Leo- is so "grown up" now. 10 months and doing great. His owners took him to TSC, he hadn't been for a "ride" in a long time. Apparently he did great and made an elderly woman's day.  Leo is huge...LOL... the tallest and longest of all the pups... I haven't visited him in awhile  but hope to soon. 

He looks so much like his dam Callie.


----------



## Hens and Roos (Nov 11, 2015)

Looks comfortable riding there!  Handsome boy!

My DD likes to see pictures of your crew


----------



## bonbean01 (Nov 11, 2015)




----------



## goatgurl (Nov 11, 2015)

what a handsome young man!  and yes he does look a lot like mama.


----------



## Mike CHS (Nov 11, 2015)

He is a big and good looking boy.    TSC is our main socialization place too for the dogs when they are pups.


----------



## Southern by choice (Dec 3, 2015)

Leo's owners sent me this... All I can say is he is a gorgeous MUTANT! 

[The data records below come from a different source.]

theorem parseSB_pay {w : Syllable} {k c : Nat} (o : SB) (h : w.toNat % 2 ^ 31 = k * 2 ^ 28 + c * 2 ^ 20 + (paySB o)) :
    parseSB w (extSB o) = .ok o := by
  simp only [paySB] at h
  have f_o : field w 0 20 = o.o := fld h (by decide) (by omega)
  simp [parseSB, extSB, f_o]

theorem paySC_lt (o : SC) : paySC o < 2 ^ 20 := by
  simp only [paySC]; omega

theorem parseSC_pay {w : Syllable} {k c : Nat} (o : SC) (h : w.toNat % 2 ^ 31 = k * 2 ^ 28 + c * 2 ^ 20 + (paySC o)) :
    parseSC w (extSC o) = .ok o := by
  simp only [paySC] at h
  have f_n : field w 19 1 = o.n := fld h (by decide) (by omega)
  have f_k : field w 15 4 = o.k := fld h (by decide) (by omega)
  have f_o : field w 0 15 = o.o := fld h (by decide) (by omega)
  simp [parseSC, extSC, f_n, f_k, f_o]

theorem payS1_lt (o : S1) : payS1 o < 2 ^ 20 := by
  simp only [payS1]; omega

theorem parseS1_pay {w : Syllable} {k c : Nat} (o : S1) (h : w.toNat % 2 ^ 31 = k * 2 ^ 28 + c * 2 ^ 20 + (payS1 o)) :
    parseS1 w (extS1 o) = .ok o := by
  simp only [payS1] at h
  have f_r : field w 14 6 = o.r := fld h (by decide) (by omega)
  have z_0 : zeroAt w 0 14 = true := zfld h (by decide) (by omega)
  simp [parseS1, extS1, f_r, z_0]

theorem paySL_lt (o : SL) : paySL o < 2 ^ 20 := by
  simp only [paySL]; omega

theorem parseSL_pay {w : Syllable} {k c : Nat} (o : SL) (h : w.toNat % 2 ^ 31 = k * 2 ^ 28 + c * 2 ^ 20 + (paySL o)) :
    parseSL w (extSL o) = .ok o := by
  simp only [paySL] at h
  have f_a : field w 14 6 = o.a := fld h (by decide) (by omega)
  have f_n : field w 11 3 = o.n := fld h (by decide) (by omega)
  have f_b : field w 5 6 = o.b := fld h (by decide) (by omega)
  have z_0 : zeroAt w 0 5 = true := zfld h (by decide) (by omega)
  cases o with | mk a n b p =>
  cases p with
  | none => simp_all [parseSL, extSL]
  | some y =>
    have he : (BitVec.ofNat 28 (y.toNat * 2 ^ 0) : BitVec 28).toNat = y.toNat := by simp; omega
    have e_y : field (BitVec.ofNat 28 (y.toNat * 2 ^ 0) : BitVec 28) 0 20 = y := efld he (by omega)
    have ez_20 : zeroAt (BitVec.ofNat 28 (y.toNat * 2 ^ 0) : BitVec 28) 20 8 = true := ezfld he (by omega)
    simp only [parseSL, extSL, Option.map_some, f_a, f_n, f_b, z_0, e_y, ez_20, Bool.and_self, if_true]

theorem paySQ_lt (o : SQ) : paySQ o < 2 ^ 20 := by
  simp only [paySQ]; omega

theorem parseSQ_pay {w : Syllable} {k c : Nat} (o : SQ) (h : w.toNat % 2 ^ 31 = k * 2 ^ 28 + c * 2 ^ 20 + (paySQ o)) :
    parseSQ w (extSQ o) = .ok o := by
  simp only [paySQ] at h
  have f_s : field w 12 8 = o.s := fld h (by decide) (by omega)
  have f_v : field w 8 4 = o.v := fld h (by decide) (by omega)
  have f_w : field w 4 4 = o.w := fld h (by decide) (by omega)
  have f_c : field w 2 2 = o.c := fld h (by decide) (by omega)
  have f_d : field w 0 2 = o.d := fld h (by decide) (by omega)
  cases o with | mk s v w c d k =>
  cases k with
  | none => simp_all [parseSQ, extSQ]
  | some y =>
    have he : (BitVec.ofNat 28 (y.toNat * 2 ^ 0) : BitVec 28).toNat = y.toNat := by simp; omega
    have e_y : field (BitVec.ofNat 28 (y.toNat * 2 ^ 0) : BitVec 28) 0 2 = y := efld he (by omega)
    have ez_2 : zeroAt (BitVec.ofNat 28 (y.toNat * 2 ^ 0) : BitVec 28) 2 26 = true := ezfld he (by omega)
    simp only [parseSQ, extSQ, Option.map_some, f_s, f_v, f_w, f_c, f_d, e_y, ez_2, if_true]

theorem paySQF_lt (o : SQF) : paySQF o < 2 ^ 20 := by
  simp only [paySQF]; omega

theorem parseSQF_pay {w : Syllable} {k c : Nat} (o : SQF) (h : w.toNat % 2 ^ 31 = k * 2 ^ 28 + c * 2 ^ 20 + (paySQF o)) :
    parseSQF w (extSQF o) = .ok o := by
  simp only [paySQF] at h
  have f_s : field w 12 8 = o.s := fld h (by decide) (by omega)
  have f_v : field w 8 4 = o.v := fld h (by decide) (by omega)
  have f_w : field w 4 4 = o.w := fld h (by decide) (by omega)
  have f_c : field w 2 2 = o.c := fld h (by decide) (by omega)
  have f_d : field w 0 2 = o.d := fld h (by decide) (by omega)
  have he : (BitVec.ofNat 28 (o.k.toNat * 2 ^ 0 + o.kp.toNat * 2 ^ 4) : BitVec 28).toNat = o.k.toNat * 2 ^ 0 + o.kp.toNat * 2 ^ 4 := by simp; omega
  have e_k : field (BitVec.ofNat 28 (o.k.toNat * 2 ^ 0 + o.kp.toNat * 2 ^ 4) : BitVec 28) 0 2 = o.k := efld he (by omega)
  have e_kp : field (BitVec.ofNat 28 (o.k.toNat * 2 ^ 0 + o.kp.toNat * 2 ^ 4) : BitVec 28) 4 4 = o.kp := efld he (by omega)
  have ez_2 : zeroAt (BitVec.ofNat 28 (o.k.toNat * 2 ^ 0 + o.kp.toNat * 2 ^ 4) : BitVec 28) 2 2 = true := ezfld he (by omega)
  have ez_8 : zeroAt (BitVec.ofNat 28 (o.k.toNat * 2 ^ 0 + o.kp.toNat * 2 ^ 4) : BitVec 28) 8 20 = true := ezfld he (by omega)
  simp only [parseSQF, extSQF, f_s, f_v, f_w, f_c, f_d, e_k, e_kp, ez_2, ez_8, Bool.and_self, if_true]

theorem paySG_lt (o : SG) : paySG o < 2 ^ 20 := by
  simp only [paySG]; omega

theorem parseSG_pay {w : Syllable} {k c : Nat} (o : SG) (h : w.toNat % 2 ^ 31 = k * 2 ^ 28 + c * 2 ^ 20 + (paySG o)) :
    parseSG w (extSG o) = .ok o := by
  simp only [paySG] at h
  have f_r : field w 14 6 = o.r := fld h (by decide) (by omega)
  have f_a : field w 8 6 = o.a := fld h (by decide) (by omega)
  have f_cl : field w 4 4 = o.cl := fld h (by decide) (by omega)
  have f_o : field w 0 4 = o.o := fld h (by decide) (by omega)
  simp [parseSG, extSG, f_r, f_a, f_cl, f_o]

theorem paySO_lt (o : SO) : paySO o < 2 ^ 20 := by
  simp only [paySO]; omega

theorem parseSO_pay {w : Syllable} {k c : Nat} (o : SO) (h : w.toNat % 2 ^ 31 = k * 2 ^ 28 + c * 2 ^ 20 + (paySO o)) :
    parseSO w (extSO o) = .ok o := by
  simp only [paySO] at h
  have f_r : field w 14 6 = o.r := fld h (by decide) (by omega)
  have f_a : field w 8 6 = o.a := fld h (by decide) (by omega)
  have f_cl : field w 4 4 = o.cl := fld h (by decide) (by omega)
  have f_sco : field w 0 2 = o.sco := fld h (by decide) (by omega)
  have z_2 : zeroAt w 2 2 = true := zfld h (by decide) (by omega)
  have he : (BitVec.ofNat 28 (o.m.toNat * 2 ^ 0) : BitVec 28).toNat = o.m.toNat * 2 ^ 0 := by simp; omega
  have e_m : field (BitVec.ofNat 28 (o.m.toNat * 2 ^ 0) : BitVec 28) 0 16 = o.m := efld he (by omega)
  have ez_16 : zeroAt (BitVec.ofNat 28 (o.m.toNat * 2 ^ 0) : BitVec 28) 16 12 = true := ezfld he (by omega)
  simp only [parseSO, extSO, f_r, f_a, f_cl, f_sco, z_2, e_m, ez_16, Bool.and_self, if_true]

theorem paySY_lt (o : SY) : paySY o < 2 ^ 20 := by
  simp only [paySY]; omega

theorem parseSY_pay {w : Syllable} {k c : Nat} (o : SY) (h : w.toNat % 2 ^ 31 = k * 2 ^ 28 + c * 2 ^ 20 + (paySY o)) :
    parseSY w (extSY o) = .ok o := by
  simp only [paySY] at h
  have f_r : field w 14 6 = o.r := fld h (by decide) (by omega)
  have f_a : field w 8 6 = o.a := fld h (by decide) (by omega)
  have f_o : field w 0 8 = o.o := fld h (by decide) (by omega)
  simp [parseSY, extSY, f_r, f_a, f_o]

theorem paySA_lt (o : SA) : paySA o < 2 ^ 20 := by
  simp only [paySA]; omega

theorem parseSA_pay {w : Syllable} {k c : Nat} (o : SA) (h : w.toNat % 2 ^ 31 = k * 2 ^ 28 + c * 2 ^ 20 + (paySA o)) :
    parseSA w (extSA o) = .ok o := by
  simp only [paySA] at h
  have f_d : field w 14 6 = o.d := fld h (by decide) (by omega)
  have f_a : field w 8 6 = o.a := fld h (by decide) (by omega)
  have f_b : field w 2 6 = o.b := fld h (by decide) (by omega)
  have f_o : field w 0 2 = o.o := fld h (by decide) (by omega)
  cases o with | mk d a b o g =>
  cases g with
  | none => simp_all [parseSA, extSA]
  | some y => simp_all [parseSA, extSA, parseSAG_pack]

theorem paySAR_lt (o : SAR) : paySAR o < 2 ^ 20 := by
  simp only [paySAR]; omega

theorem parseSAR_pay {w : Syllable} {k c : Nat} (o : SAR) (h : w.toNat % 2 ^ 31 = k * 2 ^ 28 + c * 2 ^ 20 + (paySAR o)) :
    parseSAR w (extSAR o) = .ok o := by
  simp only [paySAR] at h
  have f_a : field w 8 6 = o.a := fld h (by decide) (by omega)
  have f_b : field w 2 6 = o.b := fld h (by decide) (by omega)
  have z_0 : zeroAt w 0 2 = true := zfld h (by decide) (by omega)
  have z_14 : zeroAt w 14 6 = true := zfld h (by decide) (by omega)
  cases o with | mk a b g =>
  cases g with
  | none => simp_all [parseSAR, extSAR]
  | some y => simp_all [parseSAR, extSAR, parseSAG_pack]

theorem paySU_lt (o : SU) : paySU o < 2 ^ 20 := by
  simp only [paySU]; omega

theorem parseSU_pay {w : Syllable} {k c : Nat} (o : SU) (h : w.toNat % 2 ^ 31 = k * 2 ^ 28 + c * 2 ^ 20 + (paySU o)) :
    parseSU w (extSU o) = .ok o := by
  simp only [paySU] at h
  have f_cl : field w 16 4 = o.cl := fld h (by decide) (by omega)
  have f_a : field w 8 6 = o.a := fld h (by decide) (by omega)
  have f_b : field w 2 6 = o.b := fld h (by decide) (by omega)
  have f_u : field w 1 1 = o.u := fld h (by decide) (by omega)
  have f_w : field w 0 1 = o.w := fld h (by decide) (by omega)
  have z_14 : zeroAt w 14 2 = true := zfld h (by decide) (by omega)
  simp [parseSU, extSU, f_cl, f_a, f_b, f_u, f_w, z_14]

theorem paySF_lt (o : SF) : paySF o < 2 ^ 20 := by
  simp only [paySF]; omega

theorem parseSF_pay {w : Syllable} {k c : Nat} (o : SF) (h : w.toNat % 2 ^ 31 = k * 2 ^ 28 + c * 2 ^ 20 + (paySF o)) :
    parseSF w (extSF o) = .ok o := by
  simp only [paySF] at h
  have f_sco : field w 16 2 = o.sco := fld h (by decide) (by omega)
  have f_mb : field w 0 16 = o.mb := fld h (by decide) (by omega)
  have z_18 : zeroAt w 18 2 = true := zfld h (by decide) (by omega)
  have he : (BitVec.ofNat 28 (o.ma.toNat * 2 ^ 0) : BitVec 28).toNat = o.ma.toNat * 2 ^ 0 := by simp; omega
  have e_ma : field (BitVec.ofNat 28 (o.ma.toNat * 2 ^ 0) : BitVec 28) 0 16 = o.ma := efld he (by omega)
  have ez_16 : zeroAt (BitVec.ofNat 28 (o.ma.toNat * 2 ^ 0) : BitVec 28) 16 12 = true := ezfld he (by omega)
  simp only [parseSF, extSF, f_sco, f_mb, z_18, e_ma, ez_16, Bool.and_self, if_true]

theorem paySTC_lt (o : STC) : paySTC o < 2 ^ 20 := by
  simp only [paySTC]; omega

theorem parseSTC_pay {w : Syllable} {k c : Nat} (o : STC) (h : w.toNat % 2 ^ 31 = k * 2 ^ 28 + c * 2 ^ 20 + (paySTC o)) :
    parseSTC w (extSTC o) = .ok o := by
  simp only [paySTC] at h
  have f_f : field w 11 3 = o.f := fld h (by decide) (by omega)
  have f_n : field w 5 6 = o.n := fld h (by decide) (by omega)
  have z_0 : zeroAt w 0 5 = true := zfld h (by decide) (by omega)
  have z_14 : zeroAt w 14 6 = true := zfld h (by decide) (by omega)
  simp [parseSTC, extSTC, f_f, f_n, z_0, z_14]

theorem paySH_lt (o : SH) : paySH o < 2 ^ 20 := by
  simp only [paySH]; omega

theorem parseSH_pay {w : Syllable} {k c : Nat} (o : SH) (h : w.toNat % 2 ^ 31 = k * 2 ^ 28 + c * 2 ^ 20 + (paySH o)) :
    parseSH w (extSH o) = .ok o := by
  simp only [paySH] at h
  have f_i : field w 0 16 = o.i := fld h (by decide) (by omega)
  have z_16 : zeroAt w 16 4 = true := zfld h (by decide) (by omega)
  simp [parseSH, extSH, f_i, z_16]

theorem payST_lt (o : ST) : payST o < 2 ^ 20 := by
  simp only [payST]; omega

Beside him is a full grown -2yr old pyr 
 - That is CRAZY!


----------



## Ferguson K (Dec 3, 2015)

He's a monster!!


----------



## Latestarter (Dec 3, 2015)

Well Southern, you have said that you wanted to breed LARGE dogs! I'd say (from personal experience) that you've succeeded admirably! Maybe that pyr is just a smaller one? I'd love to get a female pyr down the road to breed Mel with, but don't know if I can find one big enough  Might have to try and find another large Pyr/Toli cross female...


----------



## Southern by choice (Dec 5, 2015)

LOL @Latestarter  I don't what happened with this guy... good thing he has a good temperament is all I can say.

Weird really- I do have large dogs but the few that are shorter in stature like Amy, Chunk, Silver... they are powerhouses! They also do the most work.


----------



## GLENMAR (Dec 24, 2015)

He's a beautiful boy.


----------